Reputation: 974
I have two data frames having the same columns with different schema
val schema = StructType(
| StructField("firstName", StringType, true) ::
| StructField("lastName", IntegerType, false) ::
| StructField("lod", DateType, false) ::
| StructField("dob", DateType, false) :: Nil)
val df = spark.createDataFrame(spark.sparkContext.emptyRDD[Row], schema)
val df2 = Seq(("eturi","1","15/10/2020","Jun/01/2012"),
("vijaynull","12","25/08/2001","Aug/14/2014"),
("lakshmi","xyz",null,"Jul/15/2015")
).toDF("firstName","lastName","lod","dob")
df2.printSchema
root
|-- firstName: string (nullable = true)
|-- lastName: string (nullable = true)
|-- lod: string (nullable = true)
|-- dob: string (nullable = true)
Now I need to cast the df2 columns based on df column data type by adding a new column for each column of df2 and also I need to cast all date and timestamp columns based on the pattern given in another list.
val date_formats = List("dd/MM/yyyy","MMM/dd/yyyy")
val df_data_val = df.columns.foldLeft(df2) { case (tmpdf, c) =>
df.schema(c).dataType match {
case DateType =>
if (date_formats.contains("dd/MM/yyyy",)) {
tmpdf.withColumn(
c + "_cast",
to_date(unix_timestamp(df2(c), "dd/MM/yyyy").cast(TimestampType))
)
} else if (date_formats.contains("MMM/dd/yyyy")) {
tmpdf.withColumn(
c + "_cast",
to_date(unix_timestamp(df2(c), "MMM/dd/yyyy").cast(TimestampType))
)
}
else{
tmpdf.withColumn(c + "_cast", df2(c).cast(df.schema(c).dataType))

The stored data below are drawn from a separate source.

-- ==== Sys2Proof/Machine/State.lean ====
section
/-! DEFINITION. State.lean: the state of the block as plain data, unit by unit, and the state right after reset.
Each structure's docstring names the rules that give its fields. Reset values are the At reset columns (R9);
a value marked DESIGN CHOICE is log entry 4. -/

namespace Sys2Proof.Machine

/-- Reasons to stop with a fault. No meaning raises one: the T9 answers every wrong access, record or
command with an event and goes on (R283, R560), so a stop would be the model's own. Safe. -/
inductive Fault where
  /-- Raised by no meaning; kept so that the type names a stop at all. Safe. -/
  | stopped
  deriving DecidableEq, Repr

/-- Reasons to refuse a command. -/
inductive Refusal where
  /-- Raised only by an arm of `exec` whose command has no meaning yet. Safe. -/
  | notModelled (mnemonic : String)
  deriving DecidableEq, Repr

/-- All byte-addressable storage (R25, R26, R29). `cells` lists bytes at strictly rising addresses, before encryption;
`zeroed` names the regions (stack s as s, cluster g as 12 + g) whose unlisted bytes are zero
(R624, R604); `eras` counts each region's losses of contents, so that lost bytes are new free values (log entry 3).
`keys` holds the memory key in force in each stack, `first` the key under which the stack's units were initialised, and
`under`, by address / 64, the key under which an access unit was last written where that is another (R243, R244, R624). -/
structure Memory where
  cells : List Host.Cell
  zeroed : List Nat
  eras : Tab Nat
  keys : Tab (BitVec 512)
  first : Tab (BitVec 512)
  under : Tab (BitVec 512)
  deriving DecidableEq, Repr

/-- The ten counters of R273 in the order of its offsets, and the last snapshot. -/
structure Stall where
  counts : Vector Word 10
  snapTick : Word
  snapCounts : Vector Word 10
  deriving DecidableEq, Repr

def Stall.zero : Stall :=
  { counts := Vector.replicate 10 0, snapTick := 0, snapCounts := Vector.replicate 10 0 }

/-- TRIM_STATUS.STATE (R55). -/
inductive TrimState where
  | untrimmed | trimming | locked | failed
  deriving DecidableEq, Repr

/-- Where a trim or retrim stands (R51): no trim, the window of step 2 for a bit, or the measurement of
step 3, saying whether it may be repeated. -/
inductive TrimPhase where
  | idle
  | window (bit : Fin 12)
  | measure (mayRepeat : Bool)
  deriving DecidableEq, Repr

/-- The reference oscillator (R50 to R56). `trimmed`: the trim of R51 has ended since the bed came on. -/
structure Osc where
  tick : Word
  trimCode : BitVec 12
  trimState : TrimState
  phase : TrimPhase
  trimmed : Bool
  error : BitVec 16
  anchorTick : Word
  anchorRtc : Word
  rateMon : BitVec 16
  deriving DecidableEq, Repr

def Osc.reset : Osc :=
  { tick := 0, trimCode := 0x800, trimState := .untrimmed, phase := .idle, trimmed := false, error := 0,
    anchorTick := 0, anchorRtc := 0, rateMon := 0 }

/-- Tags of FIFO items (R59). -/
inductive FifoTag where
  | idle | data | head | last
  deriving DecidableEq, Repr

case _ => tmpdf.withColumn(c + "_cast", df2(c).cast(df.schema(c).dataType))
}
}
Got below output
Expected output
Upvotes: 0
Views: 253
Reputation: 42422
You can handle different date formats using coalesce
instead of if/else
:
val date_formats = List("dd/MM/yyyy","MMM/dd/yyyy")
val df_data_val = df.columns.foldLeft(df2) { case (tmpdf, c) =>
df.schema(c).dataType match {
case DateType => tmpdf.withColumn(
c + "_cast",
coalesce(date_formats.map(f => to_date(unix_timestamp(df2(c), f).cast(TimestampType))):_*)
)
case _ => tmpdf.withColumn(c + "_cast", df2(c).cast(df.schema(c).dataType))
}
}
df_data_val.show
+---------+--------+----------+-----------+--------------+-------------+----------+----------+
|firstName|lastName| lod| dob|firstName_cast|lastName_cast| lod_cast| dob_cast|
+---------+--------+----------+-----------+--------------+-------------+----------+----------+
| eturi| 1|15/10/2020|Jun/01/2012| eturi| 1|2020-10-15|2012-06-01|
|vijaynull| 12|25/08/2001|Aug/14/2014| vijaynull| 12|2001-08-25|2014-08-14|
| lakshmi| xyz| null|Jul/15/2015| lakshmi| null| null|2015-07-15|
+---------+--------+----------+-----------+--------------+-------------+----------+----------+
Upvotes: 1